The first generation looked more like a document. Although it drew charts, I wanted a multi-page PPT. So, I asked it to modify it, and it followed through faithfully. The fonts, chart styles, and data remained unchanged, once again demonstrating sufficiently stable coding capabilities.

But this isn't quite enough. The color scheme doesn't look professional, the fonts aren't standard, and I want to add some conclusions.

Again, it faithfully understood the intent, adjusted the colors, and changed the fonts. It also added conclusions. During the first generation, the returned token count was limited, so the page didn't display correctly. The second time, I asked it to be more concise, and it went smoothly.

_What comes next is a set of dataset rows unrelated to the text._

-- ==== Sys2Proof/Machine/Log.lean ====
section
/-! DEFINITION. The log of a stripe set: NVMe issue, streams, records, stripes, seals, map commits, the journal,
checkpoints, collection, losses and recovery (R265 to R296, R308 to R313, R318 to R323, R405). -/

namespace Sys2Proof.Machine

open Sys2Proof RegisterMap

/-! ## Issuing NVMe commands (R404, R405, R413) -/

/-- Whether a use writes the drive. -/
def NvmeUse.isWrite : NvmeUse → Bool
  | .unitWrite _ _ _ | .rebuildWrite _ _ _ | .labelWrite _ _ | .ledgerWrite _ => true
  | _ => false

/-- Whether a use reads the drive (R408, R409). -/
def NvmeUse.isRead : NvmeUse → Bool
  | .recordRead _ | .scrubRead _ _ => true
  | _ => false

/-- Whether a use is an admin command (R408). -/
def NvmeUse.isAdmin : NvmeUse → Bool
  | .admin _ => true
  | _ => false

/-- An NVMe command issued to a bay: held while its link is lost (R413), and no Write while the gate is closed (R386). -/
def Dev.issue (d : Dev) (bay : Nat) (use : NvmeUse) : Dev :=
  let b := d.bay bay
  match b.state with
  | .linkLost => d.onBay bay fun b => { b with waiting := if use.isWrite then b.waiting ++ [use] else b.waiting }
  | .qualified =>
    if use.isWrite && d.peer.gateClosed then d else
    let taken : Table Unit := b.commands.map (fun c => (c.1, ())) ++ b.quarantined.map fun c => (c, ())
    let start := b.nextCid % 65536
    match (freeKey taken start (65536 - start)).orElse fun _ => freeKey taken 0 start with
    | some cid => (d.onBay bay fun b => { b with commands := put b.commands cid use, nextCid := cid + 1 }).emit (.nvme bay cid use)
    | none => d
  | .qualifying => match use with
    | .admin _ =>
      (d.onBay bay fun b => { b with commands := put b.commands (b.nextCid % 65536) use, nextCid := b.nextCid + 1 }).emit
        (.nvme bay (b.nextCid % 65536) use)
    | _ => d
  | _ => d

/-! ## The journal (R281 to R283) -/

/-- Records of the ring: 2,097,152. -/
def journalRing : Nat := 2097152

/-- Ring positions held: from the oldest unretired record on (R283). -/
def Stripes.ringUsed (x : Stripes) : Nat := match x.journal with
  | r :: _ => x.nextJseq - r.jseq
  | [] => 0

/-- The ring is full: `app` and `unmap` issues wait. -/
def Dev.journalFull (d : Dev) : Bool := decide (d.stripes.ringUsed ≥ journalRing)

/-- A journal record made, kept until it retires where `keep`; JOURNAL_PRESSURE at 75 %. -/
def Dev.journal (d : Dev) (set : Nat) (kind : JournalKind) (keep : Bool := true) : Dev :=
  let d := d.onStripes fun x => { x with
    journal := if keep then x.journal ++ [{ jseq := x.nextJseq, set := set, kind := kind }] else x.journal
    nextJseq := x.nextJseq + 1 }
  let d := d.mirrorSet set
  let high := decide (4 * d.stripes.ringUsed ≥ 3 * journalRing)
  if high && !d.stripes.pressurePosted then
    (d.onStripes fun x => { x with pressurePosted := true }).post Cls.set 0x36 set [b4 d.stripes.journal.length]
  else if !high then d.onStripes fun x => { x with pressurePosted := false } else d

/-- Journal records that a test accepts retire. -/
def Dev.retire (d : Dev) (p : JournalRecord → Bool) : Dev :=
  d.onStripes fun x => { x with journal := x.journal.filter fun r => !p r }

/-! ## Zones and streams (R265 to R268) -/

/-- A record that holds no stream, before it is placed. -/
def Record.fresh (set : Nat) (kind : RecordKind) (nsid first : Nat) (body : Bytes) : Record :=
  { set := set, kind := kind, nsid := nsid, first := first, blocks := 0, body := body, stripe := 0, offset := 0, generation := 0 }

/-- Free zones of a set's newest layout. -/
def StripeSet.freeZones (t : StripeSet) : Nat := t.layout.zones - (t.zones.filter fun z => decide (z.1 < t.layout.zones)).length

/-- The free zone with the lowest number. -/
def StripeSet.lowestFree (t : StripeSet) : Option Nat := freeKey t.zones 0 (min t.layout.zones (t.zones.length + 1))

/-- Stripes of a zone. -/
def StripeSet.inZone (t : StripeSet) (z : Nat) : Table Stripe := t.stripes.filter fun s => s.1 / 1024 == z

/-- The next stripe of a zone a stream fills. -/
def StripeSet.nextIn (t : StripeSet) (z : Nat) : Option Nat :=
  let n := (t.inZone z).foldl (fun n s => max n (s.1 + 1)) (z * 1024)
  if n < (z + 1) * 1024 then some n else none

/-- The layout of a generation. -/
def StripeSet.layoutOf (t : StripeSet) (gen : Nat) : Layout :=
  match t.old with
  | some l => if l.generation = gen then l else t.layout
  | none => t.layout

/-- The stripe a stream opens next, with its zone; HOST appends leave the last two free zones to BACKGROUND (R294). -/
def StripeSet.nextStripe (t : StripeSet) (host : Bool) : Option (Nat × Nat) :=
  match (if host then t.hostZone else t.backZone).bind fun z => (t.nextIn z).map fun s => (z, s) with
  | some p => some p
  | none => if host && decide (t.freeZones ≤ 2) then none else t.lowestFree.map fun z => (z, z * 1024)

Ultimately, I obtained the following PPT pages.

PPT Page 1

PPT Page 2

PPT Page 3

PPT Page 4

My conclusions:

Although self-media is flooded with various fancy ways to play with Sonnet 3.5's Artifacts—mostly generating small games—I certainly don't think we need to generate games for ourselves. However, I believe generating content directly related to productivity is a solid demand (I also tried generating some explanatory animation effects, but won't include them due to time and space constraints);

While the phrase "hiring a super assistant" is a bit of an exaggeration, as long as you are willing to spend time refining the process, the results will certainly far exceed what's possible now;

We see that models will rapidly get better, at a speed far exceeding our personal rate of progress. Where is personal value? I think it might lie in deep thinking and the accumulation of knowledge bases;

Can it replace my team colleagues? Obviously not, but that's only because we've already greatly expanded everyone's boundaries and output capabilities through various models and technical support over the past three or four years. Understanding tools and outputting based on knowledge bases is not something current models can challenge—but what about in two, three, or five years?

What else do we need: new workflows based on tools and models; solutions for private deployment; and seamless integration of data and knowledge bases.

I believe the problems we face today are the same problems faced by the implementation of various generative AI ends.

So, this isn't just a simple introduction and promotional article for the Sonnet 3.5 model and Artifacts, is it?